--- AVAILABLE RECORDS ---
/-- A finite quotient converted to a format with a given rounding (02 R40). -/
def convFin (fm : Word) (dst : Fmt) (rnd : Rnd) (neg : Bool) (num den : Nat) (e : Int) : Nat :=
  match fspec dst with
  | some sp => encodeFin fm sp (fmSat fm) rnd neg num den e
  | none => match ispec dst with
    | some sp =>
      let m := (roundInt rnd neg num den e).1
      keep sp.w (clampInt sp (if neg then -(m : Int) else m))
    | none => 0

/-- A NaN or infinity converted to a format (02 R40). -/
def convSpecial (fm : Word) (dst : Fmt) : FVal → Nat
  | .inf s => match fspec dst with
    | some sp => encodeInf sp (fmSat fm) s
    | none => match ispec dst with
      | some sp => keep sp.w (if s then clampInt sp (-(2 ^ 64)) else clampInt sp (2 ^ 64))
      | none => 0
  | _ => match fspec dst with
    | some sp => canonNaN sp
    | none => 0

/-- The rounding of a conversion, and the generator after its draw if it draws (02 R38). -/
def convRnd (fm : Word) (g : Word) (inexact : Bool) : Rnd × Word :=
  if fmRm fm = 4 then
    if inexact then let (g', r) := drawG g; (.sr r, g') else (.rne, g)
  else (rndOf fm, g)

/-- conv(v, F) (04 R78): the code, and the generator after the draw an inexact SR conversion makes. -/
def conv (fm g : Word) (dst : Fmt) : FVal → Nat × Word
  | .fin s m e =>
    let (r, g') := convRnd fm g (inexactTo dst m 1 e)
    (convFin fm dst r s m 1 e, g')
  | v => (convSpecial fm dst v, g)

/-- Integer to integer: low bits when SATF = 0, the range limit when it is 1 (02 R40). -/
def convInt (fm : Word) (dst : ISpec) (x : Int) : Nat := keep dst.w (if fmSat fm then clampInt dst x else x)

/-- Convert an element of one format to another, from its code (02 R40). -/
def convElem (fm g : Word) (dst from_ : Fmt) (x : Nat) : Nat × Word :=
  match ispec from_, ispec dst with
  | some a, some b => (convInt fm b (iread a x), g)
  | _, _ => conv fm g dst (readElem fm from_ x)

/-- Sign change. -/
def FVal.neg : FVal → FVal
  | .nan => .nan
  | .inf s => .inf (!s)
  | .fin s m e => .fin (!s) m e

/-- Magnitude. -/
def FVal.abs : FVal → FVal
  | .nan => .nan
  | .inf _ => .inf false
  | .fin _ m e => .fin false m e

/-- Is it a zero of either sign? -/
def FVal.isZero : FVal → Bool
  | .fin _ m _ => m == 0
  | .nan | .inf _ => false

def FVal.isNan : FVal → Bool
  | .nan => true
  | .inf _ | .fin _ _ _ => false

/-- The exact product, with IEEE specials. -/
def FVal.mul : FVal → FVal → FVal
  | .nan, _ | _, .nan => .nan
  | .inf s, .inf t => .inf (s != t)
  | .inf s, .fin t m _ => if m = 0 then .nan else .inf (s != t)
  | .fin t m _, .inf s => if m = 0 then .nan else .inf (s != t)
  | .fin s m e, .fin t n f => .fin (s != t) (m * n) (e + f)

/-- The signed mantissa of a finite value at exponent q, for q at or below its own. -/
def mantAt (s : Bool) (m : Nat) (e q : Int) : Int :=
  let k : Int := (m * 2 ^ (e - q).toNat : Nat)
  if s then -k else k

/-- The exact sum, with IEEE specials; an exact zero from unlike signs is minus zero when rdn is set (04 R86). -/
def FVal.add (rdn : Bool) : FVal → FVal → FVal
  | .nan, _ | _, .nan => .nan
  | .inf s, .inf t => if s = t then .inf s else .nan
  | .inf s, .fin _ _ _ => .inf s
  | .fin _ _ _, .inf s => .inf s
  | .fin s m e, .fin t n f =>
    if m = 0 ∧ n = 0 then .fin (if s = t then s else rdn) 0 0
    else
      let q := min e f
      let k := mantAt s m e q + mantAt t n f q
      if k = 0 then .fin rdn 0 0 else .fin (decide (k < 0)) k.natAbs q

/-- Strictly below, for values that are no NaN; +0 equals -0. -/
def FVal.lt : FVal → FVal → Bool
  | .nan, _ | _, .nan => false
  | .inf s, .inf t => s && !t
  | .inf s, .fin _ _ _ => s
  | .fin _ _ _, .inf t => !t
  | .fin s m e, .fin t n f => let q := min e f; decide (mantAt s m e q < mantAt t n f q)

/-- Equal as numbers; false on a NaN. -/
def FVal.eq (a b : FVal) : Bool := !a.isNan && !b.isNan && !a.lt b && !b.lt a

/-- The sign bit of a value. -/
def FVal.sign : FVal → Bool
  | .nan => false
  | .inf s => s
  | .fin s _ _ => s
---
▸ **DIRECTIONS**
All lines from the beginning of the entries through the line marked "match ispec from_, ispec dst with" are to be output exactly; nothing else belongs in the answer.

▸ **SOLVED PROBLEM**
/-- A finite quotient converted to a format with a given rounding (02 R40). -/
def convFin (fm : Word) (dst : Fmt) (rnd : Rnd) (neg : Bool) (num den : Nat) (e : Int) : Nat :=
  match fspec dst with
  | some sp => encodeFin fm sp (fmSat fm) rnd neg num den e
  | none => match ispec dst with
    | some sp =>
      let m := (roundInt rnd neg num den e).1
      keep sp.w (clampInt sp (if neg then -(m : Int) else m))
    | none => 0

/-- A NaN or infinity converted to a format (02 R40). -/
def convSpecial (fm : Word) (dst : Fmt) : FVal → Nat
  | .inf s => match fspec dst with
    | some sp => encodeInf sp (fmSat fm) s
    | none => match ispec dst with
      | some sp => keep sp.w (if s then clampInt sp (-(2 ^ 64)) else clampInt sp (2 ^ 64))
      | none => 0
  | _ => match fspec dst with
    | some sp => canonNaN sp
    | none => 0

/-- The rounding of a conversion, and the generator after its draw if it draws (02 R38). -/
def convRnd (fm : Word) (g : Word) (inexact : Bool) : Rnd × Word :=
  if fmRm fm = 4 then
    if inexact then let (g', r) := drawG g; (.sr r, g') else (.rne, g)
  else (rndOf fm, g)

/-- conv(v, F) (04 R78): the code, and the generator after the draw an inexact SR conversion makes. -/
def conv (fm g : Word) (dst : Fmt) : FVal → Nat × Word
  | .fin s m e =>
    let (r, g') := convRnd fm g (inexactTo dst m 1 e)
    (convFin fm dst r s m 1 e, g')
  | v => (convSpecial fm dst v, g)

/-- Integer to integer: low bits when SATF = 0, the range limit when it is 1 (02 R40). -/
def convInt (fm : Word) (dst : ISpec) (x : Int) : Nat := keep dst.w (if fmSat fm then clampInt dst x else x)

/-- Convert an element of one format to another, from its code (02 R40). -/
def convElem (fm g : Word) (dst from_ : Fmt) (x : Nat) : Nat × Word :=
  match ispec from_, ispec dst with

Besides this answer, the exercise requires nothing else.